/-- Group bits, credits and client words written between boundaries are held in order until the boundary that opens a
work period (13 R364, R383), whichever row brings them; the words of a client record that only the RT writes are
refused and logged. -/
def Obligations.HeldWrites : Prop :=
  ∀ (s u : State) (via : Via) (w : Waiter) (n : Fin 16) (client : Fin 4096) (word : Fin 16) (v : Word),
    let a := rRtGroupCtl n.val
    let old := u.groupCtl n.val
    let held := (if bit v 0 = bit old 0 then [] else [(w.o, HeldWrite.valid n.val (bit v 0))])
      ++ (if bit v 12 = bit old 12 then [] else [(w.o, HeldWrite.noadmit n.val (bit v 12))])
      ++ (if bit v 13 = bit old 13 then [] else [(w.o, HeldWrite.frozen n.val (bit v 13))])
    w.o.secure = true →
      (LandsNow s via (.regWrite a v) u w →
          let waits (u1 : State) : Prop := u1.rt = { u.rt with held := u.rt.held ++ held } ∧ bit (u1.rd a) 0 = bit (u.rd a) 0
            ∧ (∀ g, u1.memGet g = u.memGet g)
          Runs (.rtGroupValidSet via n v) s (Wrote w a v waits) ∧ Runs (.groupRelease via n v) s (Wrote w a v waits)
            ∧ Runs (.noadmit via n v) s (Wrote w a v waits) ∧ Runs (.frozen via n v) s (Wrote w a v waits))
      ∧ (LandsNow s via (.regWrite rRtCredit v) u w → fld v 12 20 ≠ 0 → Runs (.rtCredit via v) s (Wrote w rRtCredit v fun u1 =>
          u1.rt = { u.rt with held := u.rt.held ++ [(w.o, .credit (fld v 0 12) (fld v 12 20))] } ∧ Only [.rt] u u1))
      ∧ (LandsNow s via (.regWrite (rRtCli (16 * client.val + word.val)) v) u w →
          (8 ≤ word.val ∧ word.val ≤ 11 ∨ 14 ≤ word.val → Runs (.clientRecordWrite via client word v) s (Wrote w
              (rRtCli (16 * client.val + word.val)) v fun u1 =>
            u1.rt = { u.rt with held := u.rt.held ++ [(w.o, .client client.val word.val v)] } ∧ Only [.rt] u u1))
          ∧ (¬(8 ≤ word.val ∧ word.val ≤ 11 ∨ 14 ≤ word.val) → Runs (.clientRecordWrite via client word v) s (Wrote w
              (rRtCli (16 * client.val + word.val)) v fun u1 => u1.rt = u.rt ∧ u1.rd rScLogHead = u.rd rScLogHead + 1)))

/-- XB_CMD claims a FREE slot, makes a claimed one READY, releases one that is not in use, and refuses the rest; a
READY slot of the group may be named PENDING (14 R415, R416, R421). -/
def Obligations.SlotsAreBound : Prop :=
  ∀ (s u : State) (via : Via) (w : Waiter) (e : Bool) (k : Fin 1024) (g : Nat) (v : Word),
    w.o.secure = true →
      (LandsNow s via (.regWrite rXbCmd (xbWord 1 e k.val g)) u w → u.xbState e k.val = 0 →
        Runs (.xbClaim via e k g) s (Wrote w rXbCmd (xbWord 1 e k.val g) fun u1 =>
          u1.xbState e k.val = 1 ∧ u1.xbGroup e k.val = g % 2048 ∧ (∀ x, u1.memGet x = u.memGet x) ∧ Only [.regs, .sc] u u1))
      ∧ (LandsNow s via (.regWrite rXbCmd (xbWord 2 e k.val g)) u w → u.xbState e k.val = 1 →
        Runs (.xbReady via e k g) s (Wrote w rXbCmd (xbWord 2 e k.val g) fun u1 =>
          u1.xbState e k.val = 2 ∧ u1.xbGroup e k.val = u.xbGroup e k.val ∧ Only [.regs, .sc] u u1))
      ∧ (LandsNow s via (.regWrite rXbCmd (xbWord 3 e k.val g)) u w → u.xbState e k.val = 1 ∨ u.xbState e k.val = 2 →
        Runs (.xbRelease via e k g) s (Wrote w rXbCmd (xbWord 3 e k.val g) fun u1 =>
          u1.rd (rXbSlot e k.val) = 0 ∧ Only [.regs, .sc] u u1))
      ∧ (LandsNow s via (.regWrite rXbCmd (xbWord 1 e k.val g)) u w → u.xbState e k.val ≠ 0 →
        Runs (.xbClaim via e k g) s (Wrote w rXbCmd (xbWord 1 e k.val g) fun u1 =>
          bit (u1.rd rXbStatus) 0 = true ∧ u1.rd (rXbSlot e k.val) = u.rd (rXbSlot e k.val)))
      ∧ (LandsNow s via (.regWrite (rXbSet e k.val) v) u w →
        Runs (.xbPendingWrite via e k v) s (Wrote w (rXbSet e k.val) v fun u1 => Only [.regs, .sc] u u1
          ∧ (u.xbMay e k.val (fld v 16 16) = true → fld (u1.rd (rXbSet e k.val)) 16 16 = fld v 16 16)
          ∧ (u.xbMay e k.val (fld v 16 16) = false → bit (u1.rd rXbStatus) 0 = true
            ∧ u1.rd (rXbSet e k.val) = u.rd (rXbSet e k.val))))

⁂

### What is being asked
A single number is the answer here: how many lines of the material contain the string "words"?

### Solution to this exercise
2